▶ [ACTION ITEM]: All records that follow are to be output exactly.

(Saved entries)
* * * * *

theorem cfpState_trainBegun (s : State) (rate : Nat) : cfpState (trainBegun s f rate) f = cfpTraining := by
  rw [cfpState, trainBegun, getF_setF_ne _ _ (state_key_ne_rate f), (aside_trainBegun s).phy _ phy_state, getF_modLink,
    fieldsBut_lanesClear _ _ (state_key_ne_lanes f)]
  exact cfpState_cfpEnter s cfpTraining

/-- Step 1 begins at the rate, and nothing goes out. -/
theorem trainFrom_facts (hlinks : mwf s.links = true) (rate : Nat) :
    cfpState (trainFrom s f rate) f = cfpTraining ∧ (linkOf (trainFrom s f rate) f).step = 1 ∧
      getF (trainFrom s f rate) (F.CFP_STATUS_RATE f) = rate % 4 ∧ (trainFrom s f rate).out = s.out := by
  have hbegun := aside_trainFrom (f := f) s rate
  refine ⟨?_, ?_, ?_, ?_⟩
  · rw [cfpState, hbegun.phy _ phy_state, getF_modLink]
    exact cfpState_trainBegun s rate
  · rw [linkOf_congr hbegun.links, linkOf_modLink_same (mwf_trainBegun hlinks rate)]
    rfl
  · rw [hbegun.phy _ phy_rate, getF_modLink, trainBegun, getF_setF_same]
    rfl
  · rw [hbegun.out, modLink_out, trainBegun, setF_out, (aside_trainBegun s).out, modLink_out, out_lanesClear, out_cfpEnter]

/-! ### Retraining (R315) -/

/-- An Active port has sent RETRAIN in 16 frames, or none in Drift. -/
def retrainSaid (s : State) (f : Nat) : State := if bitF s (F.CFP_STATUS_TX_DRIFT f) then s else ctlFrames s f 5 16

/-- Its registers as it begins to retrain. -/
def retrainBegun (s : State) (f : Nat) : State :=
  setF (setF (setF (cfpEvent (cfpEnter s f cfpRetraining) f F.CFP_EVENT_RETRAIN) (F.CFP_STATUS_RX_DRIFT f) 0) (F.CFP_STATUS_TX_DRIFT f) 0)
    (F.CFP_STATUS_ALIGNED f) 0

/-- The port beside its registers in step 4 of Retraining. -/
def retrainLink (l : Link) : Link :=
  { l with step := 4, eqDone := false, preAsk := false, count := 255, lineUp := false, rxLanes := [], preReq := false,
           txLanes := l.txLanes.map fun x => (x.1, { x.2 with ready := false, askPreset := none, askPre := 0, askPost := 0 }),
           hush := 0, doze := false, driftSeen := false, pctlLeft := 0, hist := [], badAt := [] }

theorem retrainEnter_of_active (h : cfpState s f = cfpActive) :
    retrainEnter s f = withUsable (retrainSaid s f) f fun v => modLink (retrainBegun v f) f retrainLink := by
  have hactive : (cfpState s f != cfpActive) = false := by simp [h]
  simp only [retrainEnter, hactive, Bool.false_eq_true, if_false]
  rfl

theorem aside_retrainEnter (h : cfpState s f = cfpActive) : Aside (modLink (retrainBegun (retrainSaid s f) f) f retrainLink) (retrainEnter s f) f := by
  rw [retrainEnter_of_active h]
  exact aside_withUsable _ fun v => modLink (retrainBegun v f) f retrainLink

theorem fieldsBut_retrainBegun (s : State) :
    FieldsBut (cfpEvent (cfpEnter s f cfpRetraining) f F.CFP_EVENT_RETRAIN) (retrainBegun s f) (laneFields f) :=
  fieldsBut_setF _ (by simp [laneFields]) (fieldsBut_setF _ (by simp [laneFields]) (fieldsBut_setF _ (by simp [laneFields]) (fieldsBut_refl _ _)))

theorem mwf_retrainBegun (hlinks : mwf s.links = true) : mwf (retrainBegun (retrainSaid s f) f).links = true := by
  have hsaid : mwf (retrainSaid s f).links = true := by
    unfold retrainSaid
    split_ifs
    · exact hlinks
    · obtain ⟨_, hsends, -⟩ := (Sends.refl (f := f) hlinks).ctlFrames 5 16
      exact hsends.links
  rwa [retrainBegun, setF_links, setF_links, setF_links, links_cfpEvent, links_cfpEnter]

/-- An Active port that retrains goes on from step 4, and its lanes are aligned anew. -/
theorem retrainEnter_facts (hlinks : mwf s.links = true) (h : cfpState s f = cfpActive) :
    cfpState (retrainEnter s f) f = cfpRetraining ∧ (linkOf (retrainEnter s f) f).step = 4 ∧
      bitF (retrainEnter s f) (F.CFP_EVENT_RETRAIN f) = true ∧ (linkOf (retrainEnter s f) f).rxLanes = [] := by
  have hbegun := aside_retrainEnter h
  have hlink : linkOf (retrainEnter s f) f = retrainLink (linkOf (retrainBegun (retrainSaid s f) f) f) :=
    (linkOf_congr hbegun.links f).trans (linkOf_modLink_same (mwf_retrainBegun hlinks) f retrainLink)
  refine ⟨?_, by rw [hlink]; rfl, ?_, by rw [hlink]; rfl⟩
  · rw [cfpState, hbegun.phy _ phy_state, getF_modLink, fieldsBut_retrainBegun _ _ (state_key_ne_lanes f),
      getF_cfpEvent _ _ phy_state (state_key_ne_retrained f)]
    exact cfpState_cfpEnter _ cfpRetraining
  · rw [bitF_congr (hbegun.phy _ phy_retrained), bitF_modLink,
      bitF_congr (fieldsBut_retrainBegun _ _ (retrained_key_ne_lanes f))]
    exact bitF_cfpEvent _ _ rfl phy_retrained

* * * * *

▶ [SOLUTION FOR THIS TASK]:
theorem cfpState_trainBegun (s : State) (rate : Nat) : cfpState (trainBegun s f rate) f = cfpTraining := by
  rw [cfpState, trainBegun, getF_setF_ne _ _ (state_key_ne_rate f), (aside_trainBegun s).phy _ phy_state, getF_modLink,
    fieldsBut_lanesClear _ _ (state_key_ne_lanes f)]
  exact cfpState_cfpEnter s cfpTraining

/-- Step 1 begins at the rate, and nothing goes out. -/
theorem trainFrom_facts (hlinks : mwf s.links = true) (rate : Nat) :
    cfpState (trainFrom s f rate) f = cfpTraining ∧ (linkOf (trainFrom s f rate) f).step = 1 ∧
      getF (trainFrom s f rate) (F.CFP_STATUS_RATE f) = rate % 4 ∧ (trainFrom s f rate).out = s.out := by
  have hbegun := aside_trainFrom (f := f) s rate
  refine ⟨?_, ?_, ?_, ?_⟩
  · rw [cfpState, hbegun.phy _ phy_state, getF_modLink]
    exact cfpState_trainBegun s rate
  · rw [linkOf_congr hbegun.links, linkOf_modLink_same (mwf_trainBegun hlinks rate)]
    rfl
  · rw [hbegun.phy _ phy_rate, getF_modLink, trainBegun, getF_setF_same]
    rfl
  · rw [hbegun.out, modLink_out, trainBegun, setF_out, (aside_trainBegun s).out, modLink_out, out_lanesClear, out_cfpEnter]

/-! ### Retraining (R315) -/

/-- An Active port has sent RETRAIN in 16 frames, or none in Drift. -/
def retrainSaid (s : State) (f : Nat) : State := if bitF s (F.CFP_STATUS_TX_DRIFT f) then s else ctlFrames s f 5 16

/-- Its registers as it begins to retrain. -/
def retrainBegun (s : State) (f : Nat) : State :=
  setF (setF (setF (cfpEvent (cfpEnter s f cfpRetraining) f F.CFP_EVENT_RETRAIN) (F.CFP_STATUS_RX_DRIFT f) 0) (F.CFP_STATUS_TX_DRIFT f) 0)
    (F.CFP_STATUS_ALIGNED f) 0

/-- The port beside its registers in step 4 of Retraining. -/
def retrainLink (l : Link) : Link :=
  { l with step := 4, eqDone := false, preAsk := false, count := 255, lineUp := false, rxLanes := [], preReq := false,
           txLanes := l.txLanes.map fun x => (x.1, { x.2 with ready := false, askPreset := none, askPre := 0, askPost := 0 }),
           hush := 0, doze := false, driftSeen := false, pctlLeft := 0, hist := [], badAt := [] }

theorem retrainEnter_of_active (h : cfpState s f = cfpActive) :
    retrainEnter s f = withUsable (retrainSaid s f) f fun v => modLink (retrainBegun v f) f retrainLink := by
  have hactive : (cfpState s f != cfpActive) = false := by simp [h]
  simp only [retrainEnter, hactive, Bool.false_eq_true, if_false]
  rfl

theorem aside_retrainEnter (h : cfpState s f = cfpActive) : Aside (modLink (retrainBegun (retrainSaid s f) f) f retrainLink) (retrainEnter s f) f := by
  rw [retrainEnter_of_active h]
  exact aside_withUsable _ fun v => modLink (retrainBegun v f) f retrainLink

theorem fieldsBut_retrainBegun (s : State) :
    FieldsBut (cfpEvent (cfpEnter s f cfpRetraining) f F.CFP_EVENT_RETRAIN) (retrainBegun s f) (laneFields f) :=
  fieldsBut_setF _ (by simp [laneFields]) (fieldsBut_setF _ (by simp [laneFields]) (fieldsBut_setF _ (by simp [laneFields]) (fieldsBut_refl _ _)))

theorem mwf_retrainBegun (hlinks : mwf s.links = true) : mwf (retrainBegun (retrainSaid s f) f).links = true := by
  have hsaid : mwf (retrainSaid s f).links = true := by
    unfold retrainSaid
    split_ifs
    · exact hlinks
    · obtain ⟨_, hsends, -⟩ := (Sends.refl (f := f) hlinks).ctlFrames 5 16
      exact hsends.links
  rwa [retrainBegun, setF_links, setF_links, setF_links, links_cfpEvent, links_cfpEnter]

/-- An Active port that retrains goes on from step 4, and its lanes are aligned anew. -/
theorem retrainEnter_facts (hlinks : mwf s.links = true) (h : cfpState s f = cfpActive) :
    cfpState (retrainEnter s f) f = cfpRetraining ∧ (linkOf (retrainEnter s f) f).step = 4 ∧
      bitF (retrainEnter s f) (F.CFP_EVENT_RETRAIN f) = true ∧ (linkOf (retrainEnter s f) f).rxLanes = [] := by
  have hbegun := aside_retrainEnter h
  have hlink : linkOf (retrainEnter s f) f = retrainLink (linkOf (retrainBegun (retrainSaid s f) f) f) :=
    (linkOf_congr hbegun.links f).trans (linkOf_modLink_same (mwf_retrainBegun hlinks) f retrainLink)
  refine ⟨?_, by rw [hlink]; rfl, ?_, by rw [hlink]; rfl⟩
  · rw [cfpState, hbegun.phy _ phy_state, getF_modLink, fieldsBut_retrainBegun _ _ (state_key_ne_lanes f),
      getF_cfpEvent _ _ phy_state (state_key_ne_retrained f)]
    exact cfpState_cfpEnter _ cfpRetraining
  · rw [bitF_congr (hbegun.phy _ phy_retrained), bitF_modLink,
      bitF_congr (fieldsBut_retrainBegun _ _ (retrained_key_ne_lanes f))]
    exact bitF_cfpEvent _ _ rfl phy_retrained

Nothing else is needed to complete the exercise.